Task objective:
Taking the listing below, restate word for word each line from the line with "gives the final" to the line with "def divTurns (a", ends included, and stop there.

Supplied data:
-- ==== Sys2Proof/Machine/Divider.lean ====
section
/-! DEFINITION. The long divider with remainder (45_divider.md R130 to R136) and DIV, MOD, DIVREM (R137 to R139). -/

namespace Sys2Proof.Machine

/-- The shifted divisor of one turn and its shift: `n = len(R) - len(B)`, one less when `shl(B, n)` overshoots `R`
(45_divider.md R134). -/
def divEstimate (md : Nat) (rem divisor : Value) : Res (Nat × Value) :=
  let n := rem.len - divisor.len
  (Value.shl md divisor n).bind fun sh =>
    if rem.mlt sh then (Value.shl md divisor (n - 1)).bind fun sh' => .ok (n - 1, sh') else .ok (n, sh)

/-- One turn: the shifted divisor comes off the remainder and `RADIX^n` goes on the quotient (45_divider.md R133). -/
def divTurn (md : Nat) (divisor rem quo : Value) : Res (Value × Value) :=
  (divEstimate md rem divisor).bind fun e =>
    (Value.msub md rem e.2).bind fun rem' =>
      (Value.shl md .one e.1).bind fun unit =>
        (Value.madd md quo unit).bind fun quo' => .ok (rem', quo')

/-- The loop while the remainder is not below the divisor (45_divider.md R130), at most `turns` turns; it gives the final
remainder and quotient. -/
def divLoop (md : Nat) (divisor : Value) : Nat → Value → Value → Res (Value × Value)
  | 0, rem, quo => if rem.mlt divisor then .ok (rem, quo) else .stuck .loopBound
  | turns + 1, rem, quo =>
    if rem.mlt divisor then .ok (rem, quo)
    else (divTurn md divisor rem quo).bind fun p => divLoop md divisor turns p.1 p.2

/-- The greatest number of turns (45_divider.md R141). -/
def divTurns (a b : Value) : Nat := (Config.radix - 1) * (a.len - b.len + 1)

/-- `divrem(a, b)`: the quotient and the remainder with their signs (45_divider.md R130, R131, R135, R136). -/
def Value.divrem (md : Nat) (a b : Value) : Res (Value × Value) :=
  if b = .zero then .fail .divideByZero
  else
    (divLoop md b.abs (divTurns a b) a.abs .zero).bind fun p =>
      (Value.canon md (a.sign ^^ b.sign) p.2.digits).bind fun q =>
        (Value.canon md a.sign p.1.digits).bind fun r => .ok (q, r)

/-- DIV (45_divider.md R137). -/
def execDiv (rd rs1 rs2 : VReg) (s : State) : Host.Outcome State Fault Refusal :=
  finish (Value.divrem s.params.maxDigits (s.readV rs1) (s.readV rs2)) (fun p t => t.writeV rd p.1) s

/-- MOD (45_divider.md R138). -/
def execMod (rd rs1 rs2 : VReg) (s : State) : Host.Outcome State Fault Refusal :=
  finish (Value.divrem s.params.maxDigits (s.readV rs1) (s.readV rs2)) (fun p t => t.writeV rd p.2) s

/-- DIVREM: both destinations or neither (45_divider.md R139). -/
def execDivrem (rd rd2 rs1 rs2 : VReg) (s : State) : Host.Outcome State Fault Refusal :=
  finish (Value.divrem s.params.maxDigits (s.readV rs1) (s.readV rs2))
    (fun p t => (t.writeV rd p.1).writeV rd2 p.2) s

end Sys2Proof.Machine
end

Answer section:
/-- The loop while the remainder is not below the divisor (45_divider.md R130), at most `turns` turns; it gives the final
remainder and quotient. -/
def divLoop (md : Nat) (divisor : Value) : Nat → Value → Value → Res (Value × Value)
  | 0, rem, quo => if rem.mlt divisor then .ok (rem, quo) else .stuck .loopBound
  | turns + 1, rem, quo =>
    if rem.mlt divisor then .ok (rem, quo)
    else (divTurn md divisor rem quo).bind fun p => divLoop md divisor turns p.1 p.2

/-- The greatest number of turns (45_divider.md R141). -/
def divTurns (a b : Value) : Nat := (Config.radix - 1) * (a.len - b.len + 1)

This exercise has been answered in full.